December 22, 2014

Damien Rice in a synagogue in San Francisco (October 7, 2014)


It’s the time of year when I have some time to swim around in music because the college where I work is closed in between terms. Brace yourselves for a bunch of good stuff in the next two weeks while I am off work — in addition to plans for a “Holiday Bundle” of up to four new Chapel Sessions (!!!), I have some incredible live recordings that a magical show-recording elf who goes simply by the initial “B” sends to my mailbox with little notes of care from the San Francisco Bay Area.

In this week’s mail I received a stunning recording of Damien Rice playing in the Congregation Sherith Israel in San Francisco – a magnificent Classical Romanesque synagogue built in 1904 and covered in gorgeous frescoes. The setlist to this show is fucking incredible. Damien Rice has the ability to transport me back to a very specific time in my life, a very raw time (“Accidental Babies” has got to be one of the most brutally bittersweet songs I know) and this show just was just song after song after song of that exquisiteness.

From the first song, “Eskimo,” when he starts howling, I was overcome with chills all up and down my spine. This is a very powerful show; even though these songs are old, they are undiluted. I did the thing that I do when a song really flattens me, and that is: I let it. I lay right in the center of the wooden floor in my kitchen where the stereo is and let the song do its work.
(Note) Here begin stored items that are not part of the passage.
-- ==== Sys2Proof/Machine/Tick.lean ====
section
/-! DEFINITION. The tick boundary (R17): the change of mode that takes effect there (R37-R39, R43, R54-R58) and the actions
of the boundary in their order. -/

namespace Sys2Proof.Machine

/-! ### MODE_SET (R37, R39, R43) -/

/-- Whether every enabled port belongs to a lane group whose mode a PORT_MAP has committed: a port is enabled by its group's
committed mode (R91). -/
def portsMapped (s : State) : Bool :=
  (List.range 16).all (fun p => [Side.plain, Side.line].all (fun side => !portOn s side p || (portOf s side p).mode != 0))

/-- The preconditions of SOLO (R39): a Meridian step, eight trained channels, mapped ports and no spent counter of an installed
transmit SA. -/
def soloReady (s : State) : Bool :=
  s.time.stepped && s.chans.all (fun c => c.st == 1) && portsMapped s &&
    !s.orb.sas.any (fun p => p.2.st == 1 && p.2.dir == 0 && !p.2.diag && (almOf s (recAlm p.2.record)).spent)

/-- Whether a MODE_SET naming a mode is allowed in the present mode with its preconditions met (R37, R39, R43). -/
def modeSetOk (s : State) (target : Mode) : Bool :=
  match s.dev.mode, target with
  | .configure, .solo => soloReady s
  | .configure, .twinHold => soloReady s && bit (getReg s (ra (pg .old) 0x100)) 31
  | .configure, .twinJoin =>
    soloReady s && oldSync s && s.twin.peerTwin != twinId s && (s.twin.peerMode == Mode.twinEmit.code || s.twin.peerMode == Mode.twinHold.code)
  | .configure, .diagnostic => true
  | .twinJoin, .configure => true
  | .solo, .drain => true
  | .twinEmit, .drain => true
  | .twinHold, .drain => true
  | .zeroized, .provision => true
  | _, _ => false

/-! ### The change of mode at a boundary (R37, R38) -/

/-- The trigger that wins: the first of the lowest rank. DEDUCED, unsafe (log entry 17). -/
def winner : List ModeTrig → Option ModeTrig
  | [] => none
  | t :: r =>
    match winner r with
    | some u => if t.rank ≤ u.rank then some t else some u
    | none => some t

/-- What the mode left behind asks for: a join or a realignment ends, a PPS step that waits for its edge does, a twin that leaves emission stops its self-check, the rotas start as BOOT is
left (R201, R329, R333). DEDUCED, unsafe (log entry 58). -/
def leaveMode (old new : Mode) (s : State) : State :=
  let s1 := if old = .boot then rotaBegin s else s
  let t := s1.twin
  let t1 := if old = .twinJoin && new != .twinEmit then { t with joinPhase := 0, alignFixed := false, held := false } else t
  let t2 := if old = .twinEmit then { t1 with disState := 0, selfStart := none, waitFrom := none, cross := none } else t1
  let t3 := if old = .twinHold && new != .twinEmit then { t2 with alignReq := false, alignFixed := false, held := false } else t2
  merStepEnd (!modeIn [.configure, .diagnostic] s1) { s1 with twin := t3 }

/-- Entry into a mode: DRAIN cancels what is scheduled (R54); DIAGNOSTIC erases every SA, and the Eclipse items that name one abort
at their ticks (R58, R235); ZEROIZED erases the device (R61); a join begins (R333). -/
def enterMode (new : Mode) (s : State) : State :=
  match new with
  | .drain => cancelScheduled 0x81 { s with dev := { s.dev with drainTicks := 0 } }
  | .diagnostic => (saIndices s).foldl (fun s i => eclDoom i (eraseNow i s)) { s with orb := { s.orb with pend := [] } }
  | .zeroized => zeroize none s
  | .twinJoin => { s with twin := { s.twin with joinPhase := 1, bulkDone := false, notEmit := 0, peerFp := none } }
  | _ => s

/-- A trigger that lost is logged; a MODE_SET among them is judged against the mode that results (R38).
DEDUCED, unsafe (log entry 17). -/
def modeLoser (s : State) (t : ModeTrig) : State :=
  let s1 := logEvent 0x01 [wd t.target.code, wd t.cause] s
  match t.ord with
  | none => s1
  | some o => if modeSetOk s1 t.target then trigger t.target t.cause t.rank (some o) s1 else endOrder o .state 0 s1

/-- The change of mode of a boundary. DEDUCED, unsafe (log entry 17). -/
def modeChange (s : State) : State :=
  match winner s.dev.trig with
  | none => s
  | some w =>
    let old := s.dev.mode
    let lost := s.dev.trig.erase w
    let s1 := modeTo w.target w.cause { s with dev := { s.dev with trig := [] } }
    let s2 := enterMode w.target (leaveMode old w.target s1)
    lost.foldl modeLoser (endOpt w.ord .ok 0 s2)

/-- Whether nothing of R55 is in flight. DEDUCED, unsafe (log entry 22). -/
def drained (s : State) : Bool :=
  s.frames.list.all (fun f => f.kind == .control) && outstanding s == 0 && s.pke.jobs.isEmpty && s.grt.queue.isEmpty &&
    s.twin.lists.all (fun l => l.own.isEmpty)

/-- DRAIN ends at the first boundary after its own at which nothing is in flight (R56). -/
def drainDone (s : State) : State :=
  if s.dev.mode != .drain then s
  else
    let s1 := { s with dev := { s.dev with drainTicks := s.dev.drainTicks + 1 } }
    if drained s1 then trigger .configure 0x12 4 none s1 else s1

/-! ### The boundary -/

/-- Orders whose chore items committed in the tick that has ended complete (R25). -/
def commitEnds (s : State) : State :=
  s.ords.commit.foldl (fun s c => endOrder c.1 c.2.1 c.2.2 s) { s with ords := { s.ords with commit := [] } }

/-- Action 1: TICK becomes T and ALIVE toggles; the event log has room again (R461). -/
def tickTurn (s : State) : State :=
  let s1 := reap (passClocks (clocksToBoundary s) s)
  let t := s1.time
  let s2 := pmcAll 2 1 { s1 with time := { t with tick := wd (t.mer / tickUnit), lastLen := t.clk, clk := 0 },
                                 dev := { s1.dev with alive := !s1.dev.alive }, log := { s1.log with inTick := 0 } }
  if s2.log.dropped = 0 then s2
  else logEvent 0x0D [wd s2.log.dropped] { s2 with log := { s2.log with dropped := 0 } }

/-- The budgets of the tick that has ended become GRT_USED, and a new tick's are free (R18, R21). -/
def grtTurn (s : State) : State :=
  let g := s.grt
  { s with
    grt := { g with usedA := wd (g.sa * 2 ^ 16 + g.gaz), usedB := wd (g.con * 2 ^ 16 + g.learn),
                    usedC := wd (b2n (g.tsi.getD 1 false) * 2 ^ 17 + b2n (g.tsi.getD 0 false) * 2 ^ 16 + g.ecl),
                    sa := 0, gaz := 0, con := 0, learn := 0, ecl := 0, tsi := [false, false], stop := false },
    twin := { s.twin with lastChores := s.twin.chores, chores := (0, 0) },
    swp := { s.swp with visited := (now s).toNat % 128 * 16384 } }

/-- What the end of a tick settles before the mode changes. -/
def tickEnds (s : State) : State := arbitrateDue (selfOutcome (heartbeatEnd (drainDone (commitEnds s))))

/-- Actions 2 and 3: Eclipse activations and TSI swaps; the SAs, registers and lane groups committed in the last tick take
effect (R9, R92, R110, R154). DEDUCED, unsafe (log entry 16). -/
def actActivate (s : State) : State := tsiBoundary (mapBoundary (eclBoundary (ackCompare (saBoundary s))))

/-- Actions 4 to 6: the digest and the PM counts close, and the state captured as the tick ended goes to the partner. The selectors
act before this boundary's take, which uses them (R281).
DEDUCED, unsafe (log entry 16). DEDUCED, unsafe (log entry 54). -/
def actClose (cap : Bytes) (s : State) : State :=
  let s1 := pmBoundary (digestClose s)
  copyCapture cap (apsBoundary { settleCredits s1 with cfg := s1.regs })

/-- Action 7 and the circuit plane: bundle changes, framers, takes and playout (R259-R301).
DEDUCED, unsafe (log entry 16). -/
def actCircuit (s : State) : State :=
  circuitTx (bunTakes (tsiTake (hwyBoundary (tribBoundary (bunChanges s)))))

/-- The tick lists that enter now, learning, and what the twins exchange at a boundary (R23, R311-R334).
DEDUCED, unsafe (log entry 16). -/
def actTwin (s : State) : State :=
  let s1 := learnCopy (enterLists (copyEntering (arbitratePartner s)))
  let s2 := declareBoundary (checkpointBoundary (peerEpochsTake (almBoundary s1)))
  ackSend (closeList (alignFinish (alignFix s2)))

/-- The data path sees the tables as they stand (R121, R129). DEDUCED, unsafe (log entry 16). -/
def actTables (s : State) : State :=
  { s with gaz := { s.gaz with path := s.gaz.work, pathSeed0 := getReg s (ra (pg .gaz) 0x100), pathSeed1 := getReg s (ra (pg .gaz) 0x104) },
           con := { s.con with path := s.con.work } }

/-- The start-up tests repeat every 8,000 ticks while the RNG's FAULT holds the device in BOOT (R452).
DEDUCED, unsafe (log entry 26). -/
def rngRetry (s : State) : State :=
  if s.dev.mode == .boot && s.rng.st == 2 && (now s).toNat % 8000 == 0 then bump (pg .rng) 0x228 1 s else s

/-- Pipelines, sweeper, queues and time (R199, R201, R203, R240, R338-R351).
DEDUCED, unsafe (log entry 16). -/
def actRest (s : State) : State :=
  let s1 := maskReseed (surveyBoundary (rotaCount (shortBegin (pipeLiveAt (segmentBoundary s)))))
  let s2 := { s1 with frames := { s1.frames with list := s1.frames.list.map (fun f => { f with age := f.age + 1 }) } }
  let s3 := trgEnd (rtcTick (stampsTake (servoTick (rngRetry s2))))
  let s4 := { s3 with time := { s3.time with rate := getReg s3 (ra (pg .mer) 0x108) } }
  stallCheck (event (pg .grt) 0 s4)

/-- A tick opens on the Oldun link: the heartbeat leaves first, and a twin that has left TWIN_EMIT for DRAIN sends its retire notice
(R57, R318, R320). -/
def linkOpen (old : Mode) (s : State) : State :=
  let s1 := heartbeatSend (oldTick s)
  if old = .twinEmit && s.dev.mode = .drain then retireNotice s1 else s1

/-- TICK_BOUNDARY (R17). DESIGN CHOICE, unsafe (log entry 4). DEDUCED, unsafe (log entry 16). -/
def tickBoundary (s : State) : State :=
  if !s.time.run then s
  else
    let s0 := tickEnds (tickTurn (reap s))
    let s1 := fingerTake (linkOpen s0.dev.mode (grtTurn (modeChange s0)))
    actRest (actTables (actTwin (actCircuit (actClose (stateBytes s1) (actActivate s1)))))

end Sys2Proof.Machine
end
Sometimes I sing along.

Holy shit, this show.

crowd choir on Volcano

LIVE IN SAN FRANCISCO: Congregation Sherith Israel
October 7, 2014
Taped by B

Woman Like A Man
9 Crimes
The Greatest Bastard
The Professor & La Fille Danse
Grey Room
Rootless Tree
I Remember
Volcano –> When Doves Cry (Prince)

The Blower’s Daughter
Cheers Darlin’
Accidental Babies


The enclosed postcard: Thanks, B.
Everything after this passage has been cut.